EXERCISE INPUTS START

/-- Program the closed chunks that are not yet in the delta log, and those that scrub found failing, into the current delta-log
super-block: four stripes of sixteen pages each (R397, R402). Without a ready one the chunks wait in their slots. A closing and its
programs are one step (spec/95, CHUNK_CLOSE; log entry 8). -/
def deltaProgram (s : State) : State :=
  match (if systemIdle s then none else journalSb s) with
  | none => s
  | some b =>
    let room := (stripesIn s 0 * 4 - b.nextSlot) / 16
    let new := (s.journal.chunks.filter fun c => c.closed && !c.inDelta).take room
    let again := chunksAgain s (room - new.length)
    let s := s.onUpkeep fun u => { u with chunkAgain := u.chunkAgain.filter fun n => !decide (n ∈ again) }
    (new ++ s.journal.chunks.filter fun c => decide (c.serial ∈ again)).foldl (programChunk b.num) s

/-- Close the chunk being filled: its unused records are PAD (R388), and its delta-log pages are programmed. -/
def closeChunk (s : State) : State :=
  match openSerial s with
  | none => s
  | some n =>
    let s := modChunk s n fun c => { c with closed := true }
    deltaProgram (s.onJournal fun j => { j with chunksSince := j.chunksSince + 1 })

/-- MJ_RATE counts records by whole seconds: a second that has passed becomes the rate, a longer pause a rate of 0. -/
def rateSecond (now : Nat) (j : Journal) : Journal :=
  if j.rateFrom + 1000000 ≤ now then
    { j with rateLast := if j.rateFrom + 2000000 ≤ now then 0 else j.rateNow, rateNow := 0, rateFrom := now / 1000000 * 1000000 }
  else j

/-- The limit of R393 counts bytes by windows of 100 ms. -/
def rateWindow (now : Nat) (j : Journal) : Journal :=
  if j.windowFrom + 100000 ≤ now then { j with windowBytes := 0, windowFrom := now / 100000 * 100000 } else j

/-- One more record of 16 bytes. -/
def rateMore (j : Journal) : Journal := { j with rateNow := j.rateNow + 1, windowBytes := j.windowBytes + 16 }

/-- Count one record for MJ_RATE and for the limit of R393. -/
def countRecord (s : State) : State := s.onJournal fun j => rateMore (rateWindow s.now (rateSecond s.now j))

/-- A chunk is open, where a slot is free. -/
def withOpenChunk (s : State) : State := if (openSerial s).isNone then openChunk s else s

/-- A record goes to the end of the open chunk; a chunk holds 65,536 records, its header the first (R388, R391). -/
def putRecord (s : State) (n : Nat) (r : Rec) : State :=
  let s := modChunk s n fun c => { c with recs := c.recs ++ [r], firstAt := some (c.firstAt.getD s.now) }
  if s.journal.chunks.any fun c => decide (c.serial = n) && decide (65535 ≤ c.recs.length) then closeChunk s else s

/-- A record goes into the open chunk; without one, every slot being taken, it is not written. -/
def putOpen (s : State) (r : Rec) : State :=
  match openSerial s with
  | none => s
  | some n => putRecord s n r

/-- Write a record to the ring (R388, R391). -/
def jot (s : State) (r : Rec) : State := putOpen (withOpenChunk (countRecord s)) r

def jotAll (s : State) (rs : List Rec) : State := rs.foldl jot s

/-- MAP may write a version's records now: a chunk slot is free and the rate of R393 is kept. -/
def ringReady (s : State) (n : Nat) : Bool :=
  ((openSerial s).isSome || ringSlotFree s)
    && (decide (s.journal.windowFrom + 100000 ≤ s.now) || decide (s.journal.windowBytes + 16 * n ≤ 2000000))

/-- Write the anchor: the values of R396 as they stand. -/
def putAnchor (s : State) (f : Anchor → Anchor) : State :=
  s.onJournal fun j => { j with anchor := { f j.anchor with written := true, serial := j.anchor.serial + 1 } }

/-! ### Request tokens -/

/-- Fingerprint over the command dwords and the host's data buffer (R123): CRC-32C (the spec names no function, DESIGN
CHOICE, log entry 9). -/
def tokenPrint (dwords : List Nat) (buffer : List Byte) : BitVec 32 := crc32c (dwords.flatMap (leBytes 4) ++ buffer)

/-- What a port's store says of a vendor command (R124 to R126). -/
inductive TokenAnswer where
  | fresh
  | stored (t : Token)
  | conflict
  deriving DecidableEq, Repr

def tokenLook (p : Port) (token opcode : Nat) (print : BitVec 32) : TokenAnswer :=
  if token = 0 then .fresh
  else match p.tokens.find? fun t => t.token = token with
    | none => .fresh
    | some t => if t.opcode = opcode ∧ t.print = print then .stored t else .conflict

/-- Store a token, dropping the oldest beyond 32 (R123, R124, R127). -/
def tokenStore (p : Port) (t : Token) : Port :=
  if t.token = 0 then p
  else
    let l := p.tokens ++ [t]
    { p with tokens := if 32 < l.length then l.drop (l.length - 32) else l }

/-- A Seal that ends with a status before it is evaluated: its token is stored, unless it is stored already or is another request's
(R123, R127). -/
def noteSeal (s : State) (c : OutCmd) (st : Status) : State :=
  match c.entry.op with
  | .seal pad token bad =>
    let print := tokenPrint [token, b2n pad, 0, b2n bad, 0, 0] []
    match tokenLook (s.port c.port) token 0x81 print with
    | .fresh => s.onPort c.port fun p => tokenStore p ⟨token, 0x81, print, st, 0, 0⟩
    | _ => s
  | _ => s

/-- End an I/O command with a status before it is executed; a Seal's token is stored (R74, R127). -/
def ioEnd (s : State) (c : OutCmd) (st : Status) : State := ioDone (noteSeal s c st) c.port c.sq c.entry.cid st

/-- Complete a vendor admin command and store its token; repeats held meanwhile complete with the same result (R127). -/
def vendorDone (s : State) (a : AdminId) (t : Token) : State :=
  let s := adminDone (s.onPort a.port fun p => tokenStore p t) a t.status t.dw0 t.dw1
  let reps := (s.port a.port).heldRepeats.filter fun h => decide (h.1 = t.token) && decide (t.token ≠ 0)
  let s := s.onPort a.port fun p => { p with heldRepeats := p.heldRepeats.filter fun h => !(decide (h.1 = t.token) && decide (t.token ≠ 0)) }
  reps.foldl (fun s h => adminDone (s.onPort a.port fun p => { p with tokenHits := satAdd 255 p.tokenHits 1 })
    { a with cid := h.2 } t.status t.dw0 t.dw1) s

EXERCISE INPUTS END

* _INSTRUCTIONS FOR THE TASK_
Of all the entries above, retype exactly the lines from the line with "let reps := (s.port" to the line with "reps.foldl (fun s", both included, and no others.

* _RESULT FOR THIS EXERCISE_
  let reps := (s.port a.port).heldRepeats.filter fun h => decide (h.1 = t.token) && decide (t.token ≠ 0)
  let s := s.onPort a.port fun p => { p with heldRepeats := p.heldRepeats.filter fun h => !(decide (h.1 = t.token) && decide (t.token ≠ 0)) }
  reps.foldl (fun s h => adminDone (s.onPort a.port fun p => { p with tokenHits := satAdd 255 p.tokenHits 1 })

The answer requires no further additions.